WHAT YOU SHOULD DO:
Filter the records, keeping every line that has the string "setReport".

Stored items
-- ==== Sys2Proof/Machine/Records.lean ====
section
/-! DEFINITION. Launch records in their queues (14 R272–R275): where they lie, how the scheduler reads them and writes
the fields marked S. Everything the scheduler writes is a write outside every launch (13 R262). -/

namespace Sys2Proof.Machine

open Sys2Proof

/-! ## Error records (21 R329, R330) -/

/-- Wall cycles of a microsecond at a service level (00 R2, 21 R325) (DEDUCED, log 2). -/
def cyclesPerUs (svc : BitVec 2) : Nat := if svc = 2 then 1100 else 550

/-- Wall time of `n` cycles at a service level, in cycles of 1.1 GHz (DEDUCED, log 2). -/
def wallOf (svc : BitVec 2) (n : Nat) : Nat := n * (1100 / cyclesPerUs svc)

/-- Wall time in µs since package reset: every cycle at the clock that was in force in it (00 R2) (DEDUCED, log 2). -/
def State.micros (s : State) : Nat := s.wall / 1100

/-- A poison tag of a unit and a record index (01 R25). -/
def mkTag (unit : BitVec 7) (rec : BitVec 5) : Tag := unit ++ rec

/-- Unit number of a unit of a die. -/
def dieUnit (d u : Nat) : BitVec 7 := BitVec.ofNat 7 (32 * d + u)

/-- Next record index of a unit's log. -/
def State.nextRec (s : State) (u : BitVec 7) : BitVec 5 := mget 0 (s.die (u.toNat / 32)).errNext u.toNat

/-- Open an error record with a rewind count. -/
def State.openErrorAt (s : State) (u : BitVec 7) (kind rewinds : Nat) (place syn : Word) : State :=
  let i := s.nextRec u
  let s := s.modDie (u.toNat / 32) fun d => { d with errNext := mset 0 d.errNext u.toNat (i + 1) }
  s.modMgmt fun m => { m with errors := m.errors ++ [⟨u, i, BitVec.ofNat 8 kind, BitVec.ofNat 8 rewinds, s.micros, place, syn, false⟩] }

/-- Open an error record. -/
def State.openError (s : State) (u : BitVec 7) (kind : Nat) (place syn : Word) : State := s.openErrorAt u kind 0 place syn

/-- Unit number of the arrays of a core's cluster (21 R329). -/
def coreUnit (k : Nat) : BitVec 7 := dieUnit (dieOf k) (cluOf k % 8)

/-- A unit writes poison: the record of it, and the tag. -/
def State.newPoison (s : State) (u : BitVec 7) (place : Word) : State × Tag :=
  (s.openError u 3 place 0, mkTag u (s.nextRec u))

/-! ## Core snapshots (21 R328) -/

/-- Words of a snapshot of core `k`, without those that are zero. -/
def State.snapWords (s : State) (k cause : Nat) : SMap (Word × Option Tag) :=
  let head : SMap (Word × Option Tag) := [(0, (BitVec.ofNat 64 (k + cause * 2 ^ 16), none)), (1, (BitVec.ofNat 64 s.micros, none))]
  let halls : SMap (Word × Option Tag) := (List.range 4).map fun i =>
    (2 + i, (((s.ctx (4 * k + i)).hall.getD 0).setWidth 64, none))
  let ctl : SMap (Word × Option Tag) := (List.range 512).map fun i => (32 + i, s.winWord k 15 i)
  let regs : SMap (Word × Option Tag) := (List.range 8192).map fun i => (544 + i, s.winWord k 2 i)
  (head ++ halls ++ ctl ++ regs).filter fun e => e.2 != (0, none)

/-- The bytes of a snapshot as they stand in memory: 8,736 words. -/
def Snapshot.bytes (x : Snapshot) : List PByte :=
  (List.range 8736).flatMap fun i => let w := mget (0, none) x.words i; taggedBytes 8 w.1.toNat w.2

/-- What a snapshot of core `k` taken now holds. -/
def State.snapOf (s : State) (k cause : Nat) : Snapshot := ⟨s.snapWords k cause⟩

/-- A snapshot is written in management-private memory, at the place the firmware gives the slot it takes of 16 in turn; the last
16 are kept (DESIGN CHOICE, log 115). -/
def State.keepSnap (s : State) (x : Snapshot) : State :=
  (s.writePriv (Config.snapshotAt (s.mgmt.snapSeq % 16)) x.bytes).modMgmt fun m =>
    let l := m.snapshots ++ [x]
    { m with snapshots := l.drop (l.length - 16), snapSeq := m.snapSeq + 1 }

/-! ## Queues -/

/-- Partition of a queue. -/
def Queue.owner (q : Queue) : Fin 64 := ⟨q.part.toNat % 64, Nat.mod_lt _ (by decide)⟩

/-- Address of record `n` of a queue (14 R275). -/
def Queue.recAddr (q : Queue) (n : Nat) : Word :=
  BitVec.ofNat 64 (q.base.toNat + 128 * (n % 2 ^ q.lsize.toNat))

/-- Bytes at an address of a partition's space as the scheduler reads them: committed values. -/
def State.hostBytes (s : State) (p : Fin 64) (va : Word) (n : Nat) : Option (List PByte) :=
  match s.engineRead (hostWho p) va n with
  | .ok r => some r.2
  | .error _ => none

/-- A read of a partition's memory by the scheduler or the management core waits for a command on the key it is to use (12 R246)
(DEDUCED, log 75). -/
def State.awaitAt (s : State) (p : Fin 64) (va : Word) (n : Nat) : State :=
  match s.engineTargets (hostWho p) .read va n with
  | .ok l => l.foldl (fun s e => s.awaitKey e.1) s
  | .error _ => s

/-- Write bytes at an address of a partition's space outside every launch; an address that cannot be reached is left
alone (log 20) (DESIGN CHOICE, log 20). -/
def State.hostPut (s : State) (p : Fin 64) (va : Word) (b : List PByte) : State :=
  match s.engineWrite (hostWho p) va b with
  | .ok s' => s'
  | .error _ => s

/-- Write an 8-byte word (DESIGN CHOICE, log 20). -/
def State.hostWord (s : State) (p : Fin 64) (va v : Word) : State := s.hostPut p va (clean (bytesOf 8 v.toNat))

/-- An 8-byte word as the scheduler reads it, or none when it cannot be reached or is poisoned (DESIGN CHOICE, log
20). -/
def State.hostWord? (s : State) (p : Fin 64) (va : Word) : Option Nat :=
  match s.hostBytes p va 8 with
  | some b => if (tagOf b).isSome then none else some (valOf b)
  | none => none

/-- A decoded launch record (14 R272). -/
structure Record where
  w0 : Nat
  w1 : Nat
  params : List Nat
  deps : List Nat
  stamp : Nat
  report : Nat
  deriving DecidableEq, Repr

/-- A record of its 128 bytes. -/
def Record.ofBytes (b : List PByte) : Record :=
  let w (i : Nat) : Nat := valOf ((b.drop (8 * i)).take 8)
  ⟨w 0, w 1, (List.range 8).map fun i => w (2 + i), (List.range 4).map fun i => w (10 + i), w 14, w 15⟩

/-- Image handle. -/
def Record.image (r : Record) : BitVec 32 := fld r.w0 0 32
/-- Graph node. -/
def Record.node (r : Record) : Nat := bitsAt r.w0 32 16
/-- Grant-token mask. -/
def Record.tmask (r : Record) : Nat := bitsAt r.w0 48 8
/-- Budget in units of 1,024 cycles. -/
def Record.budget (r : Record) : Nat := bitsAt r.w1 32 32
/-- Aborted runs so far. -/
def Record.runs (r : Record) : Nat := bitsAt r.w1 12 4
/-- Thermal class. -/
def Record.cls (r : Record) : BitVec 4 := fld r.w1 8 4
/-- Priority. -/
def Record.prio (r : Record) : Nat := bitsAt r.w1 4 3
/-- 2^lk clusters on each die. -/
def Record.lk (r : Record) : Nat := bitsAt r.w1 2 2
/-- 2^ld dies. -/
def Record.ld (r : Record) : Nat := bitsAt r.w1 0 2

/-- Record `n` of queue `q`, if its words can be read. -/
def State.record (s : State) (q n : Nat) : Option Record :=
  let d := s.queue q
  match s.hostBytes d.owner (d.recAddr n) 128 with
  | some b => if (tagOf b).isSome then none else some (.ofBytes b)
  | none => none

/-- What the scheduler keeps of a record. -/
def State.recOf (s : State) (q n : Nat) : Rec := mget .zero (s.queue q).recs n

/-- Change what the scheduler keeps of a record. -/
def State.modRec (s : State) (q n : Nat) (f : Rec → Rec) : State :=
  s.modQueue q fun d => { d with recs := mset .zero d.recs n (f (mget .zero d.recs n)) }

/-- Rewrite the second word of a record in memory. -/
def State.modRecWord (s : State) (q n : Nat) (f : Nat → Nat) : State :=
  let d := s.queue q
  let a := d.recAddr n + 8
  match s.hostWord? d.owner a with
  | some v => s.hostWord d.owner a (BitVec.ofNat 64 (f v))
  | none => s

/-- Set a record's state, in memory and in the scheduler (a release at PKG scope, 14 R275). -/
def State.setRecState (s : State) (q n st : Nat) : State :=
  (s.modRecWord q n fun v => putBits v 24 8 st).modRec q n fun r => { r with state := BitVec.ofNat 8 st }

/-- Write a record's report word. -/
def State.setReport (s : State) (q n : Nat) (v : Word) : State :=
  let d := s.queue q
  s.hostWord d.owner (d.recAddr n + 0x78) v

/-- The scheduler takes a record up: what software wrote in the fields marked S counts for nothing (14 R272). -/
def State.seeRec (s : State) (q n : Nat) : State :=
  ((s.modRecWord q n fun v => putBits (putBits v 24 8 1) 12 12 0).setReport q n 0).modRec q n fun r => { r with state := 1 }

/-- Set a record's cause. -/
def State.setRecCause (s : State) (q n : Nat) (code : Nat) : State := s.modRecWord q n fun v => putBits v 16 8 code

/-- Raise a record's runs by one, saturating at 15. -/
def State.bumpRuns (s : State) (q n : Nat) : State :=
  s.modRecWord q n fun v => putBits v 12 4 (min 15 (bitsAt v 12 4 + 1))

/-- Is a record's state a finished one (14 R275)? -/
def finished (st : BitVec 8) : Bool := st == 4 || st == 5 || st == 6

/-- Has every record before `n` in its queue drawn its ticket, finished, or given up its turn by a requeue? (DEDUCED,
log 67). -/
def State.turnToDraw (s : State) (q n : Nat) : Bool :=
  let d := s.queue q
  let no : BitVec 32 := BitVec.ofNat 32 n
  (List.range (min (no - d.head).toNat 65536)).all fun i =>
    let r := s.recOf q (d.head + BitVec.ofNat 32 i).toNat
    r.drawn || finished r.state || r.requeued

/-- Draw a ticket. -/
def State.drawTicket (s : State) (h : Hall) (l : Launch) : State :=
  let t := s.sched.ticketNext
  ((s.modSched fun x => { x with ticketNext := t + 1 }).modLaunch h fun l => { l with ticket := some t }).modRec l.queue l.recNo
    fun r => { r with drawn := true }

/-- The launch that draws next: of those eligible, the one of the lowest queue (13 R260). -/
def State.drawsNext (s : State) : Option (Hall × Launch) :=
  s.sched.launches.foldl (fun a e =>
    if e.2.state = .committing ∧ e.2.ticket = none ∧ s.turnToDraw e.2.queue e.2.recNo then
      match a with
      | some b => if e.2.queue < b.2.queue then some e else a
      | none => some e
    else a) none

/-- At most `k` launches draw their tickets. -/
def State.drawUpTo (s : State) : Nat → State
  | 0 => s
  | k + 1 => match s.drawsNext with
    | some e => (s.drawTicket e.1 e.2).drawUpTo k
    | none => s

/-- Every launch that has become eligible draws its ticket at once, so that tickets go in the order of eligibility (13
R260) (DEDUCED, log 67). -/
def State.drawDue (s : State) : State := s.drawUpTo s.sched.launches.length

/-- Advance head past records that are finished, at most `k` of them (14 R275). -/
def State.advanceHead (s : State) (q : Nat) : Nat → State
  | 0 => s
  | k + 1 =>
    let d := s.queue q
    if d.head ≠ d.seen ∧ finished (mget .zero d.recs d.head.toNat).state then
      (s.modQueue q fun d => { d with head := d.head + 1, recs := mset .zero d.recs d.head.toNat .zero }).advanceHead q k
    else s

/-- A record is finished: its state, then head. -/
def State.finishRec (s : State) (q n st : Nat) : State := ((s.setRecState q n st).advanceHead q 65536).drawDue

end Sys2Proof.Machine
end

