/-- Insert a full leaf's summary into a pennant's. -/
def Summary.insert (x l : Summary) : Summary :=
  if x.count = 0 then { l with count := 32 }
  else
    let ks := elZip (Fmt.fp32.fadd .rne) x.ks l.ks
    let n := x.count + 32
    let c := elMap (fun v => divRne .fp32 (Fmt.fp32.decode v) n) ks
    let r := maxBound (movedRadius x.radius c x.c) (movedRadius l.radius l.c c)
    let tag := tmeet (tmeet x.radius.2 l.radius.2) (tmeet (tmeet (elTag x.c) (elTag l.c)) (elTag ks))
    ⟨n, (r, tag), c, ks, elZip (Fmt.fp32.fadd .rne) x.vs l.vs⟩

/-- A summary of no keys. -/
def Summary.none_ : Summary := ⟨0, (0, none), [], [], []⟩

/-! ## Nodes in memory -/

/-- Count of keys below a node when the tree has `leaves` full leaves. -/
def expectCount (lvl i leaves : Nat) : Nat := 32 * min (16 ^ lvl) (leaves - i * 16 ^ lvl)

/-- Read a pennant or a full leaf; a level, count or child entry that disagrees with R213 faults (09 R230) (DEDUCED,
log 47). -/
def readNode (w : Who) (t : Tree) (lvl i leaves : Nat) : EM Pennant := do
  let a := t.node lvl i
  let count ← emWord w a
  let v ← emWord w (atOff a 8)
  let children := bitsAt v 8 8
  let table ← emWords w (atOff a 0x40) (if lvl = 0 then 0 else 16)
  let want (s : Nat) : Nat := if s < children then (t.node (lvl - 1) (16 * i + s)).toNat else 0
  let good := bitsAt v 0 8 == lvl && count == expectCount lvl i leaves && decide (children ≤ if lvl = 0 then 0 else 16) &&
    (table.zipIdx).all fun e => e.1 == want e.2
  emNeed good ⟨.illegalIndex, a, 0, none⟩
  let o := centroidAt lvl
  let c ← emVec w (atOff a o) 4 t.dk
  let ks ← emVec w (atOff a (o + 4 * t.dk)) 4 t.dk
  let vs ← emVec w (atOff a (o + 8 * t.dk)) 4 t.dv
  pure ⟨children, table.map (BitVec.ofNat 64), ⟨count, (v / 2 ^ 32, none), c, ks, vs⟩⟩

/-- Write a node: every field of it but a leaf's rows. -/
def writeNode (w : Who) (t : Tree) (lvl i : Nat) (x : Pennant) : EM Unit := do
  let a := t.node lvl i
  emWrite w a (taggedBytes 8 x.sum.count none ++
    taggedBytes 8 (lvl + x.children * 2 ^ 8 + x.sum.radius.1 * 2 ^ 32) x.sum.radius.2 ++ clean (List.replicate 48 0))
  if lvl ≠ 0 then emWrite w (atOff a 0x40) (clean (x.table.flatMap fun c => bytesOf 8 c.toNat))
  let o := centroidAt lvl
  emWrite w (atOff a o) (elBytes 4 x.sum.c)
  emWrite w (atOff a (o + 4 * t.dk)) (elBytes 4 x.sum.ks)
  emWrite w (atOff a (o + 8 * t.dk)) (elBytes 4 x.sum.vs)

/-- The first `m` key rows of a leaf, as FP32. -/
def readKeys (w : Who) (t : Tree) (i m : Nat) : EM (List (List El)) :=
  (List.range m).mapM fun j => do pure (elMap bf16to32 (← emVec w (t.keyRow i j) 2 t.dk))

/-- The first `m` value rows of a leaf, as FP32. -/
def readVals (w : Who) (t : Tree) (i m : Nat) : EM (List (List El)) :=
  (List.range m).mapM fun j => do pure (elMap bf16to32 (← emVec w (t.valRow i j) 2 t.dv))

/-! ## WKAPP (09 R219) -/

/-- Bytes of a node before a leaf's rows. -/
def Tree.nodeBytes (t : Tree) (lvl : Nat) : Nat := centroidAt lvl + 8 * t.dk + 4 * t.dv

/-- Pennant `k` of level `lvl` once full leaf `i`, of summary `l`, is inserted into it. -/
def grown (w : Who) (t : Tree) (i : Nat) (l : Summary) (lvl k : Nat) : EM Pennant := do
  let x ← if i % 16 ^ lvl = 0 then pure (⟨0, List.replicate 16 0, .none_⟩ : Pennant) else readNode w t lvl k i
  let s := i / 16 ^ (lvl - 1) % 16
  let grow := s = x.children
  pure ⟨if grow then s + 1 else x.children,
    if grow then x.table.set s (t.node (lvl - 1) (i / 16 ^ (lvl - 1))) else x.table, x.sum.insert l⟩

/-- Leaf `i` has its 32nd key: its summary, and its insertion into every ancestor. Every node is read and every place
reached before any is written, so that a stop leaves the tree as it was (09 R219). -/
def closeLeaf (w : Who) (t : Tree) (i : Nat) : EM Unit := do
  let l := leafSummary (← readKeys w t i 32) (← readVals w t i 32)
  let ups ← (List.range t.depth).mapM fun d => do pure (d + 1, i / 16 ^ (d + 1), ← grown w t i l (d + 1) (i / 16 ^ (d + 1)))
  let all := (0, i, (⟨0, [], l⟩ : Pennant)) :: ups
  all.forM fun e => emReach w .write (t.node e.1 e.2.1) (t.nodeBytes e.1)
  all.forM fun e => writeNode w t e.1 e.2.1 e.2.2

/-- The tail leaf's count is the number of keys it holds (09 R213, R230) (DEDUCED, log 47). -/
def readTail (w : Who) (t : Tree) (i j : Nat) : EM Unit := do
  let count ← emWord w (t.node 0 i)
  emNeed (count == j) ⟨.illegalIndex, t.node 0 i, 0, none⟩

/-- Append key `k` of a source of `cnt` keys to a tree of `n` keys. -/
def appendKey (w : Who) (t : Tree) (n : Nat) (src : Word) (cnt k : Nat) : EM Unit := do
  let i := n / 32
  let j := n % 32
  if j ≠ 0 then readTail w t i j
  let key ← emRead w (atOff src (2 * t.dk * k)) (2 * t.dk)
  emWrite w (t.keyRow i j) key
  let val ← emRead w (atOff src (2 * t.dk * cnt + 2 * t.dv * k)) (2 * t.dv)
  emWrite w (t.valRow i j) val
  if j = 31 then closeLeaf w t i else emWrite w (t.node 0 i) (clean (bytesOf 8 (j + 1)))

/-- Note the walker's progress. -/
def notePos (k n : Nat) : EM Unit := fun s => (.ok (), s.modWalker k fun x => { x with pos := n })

FINISHED TASK:
def State.setReport (s : State) (q n : Nat) (v : Word) : State :=
  ((s.modRecWord q n fun v => putBits (putBits v 24 8 1) 12 12 0).setReport q n 0).modRec q n fun r => { r with state := 1 }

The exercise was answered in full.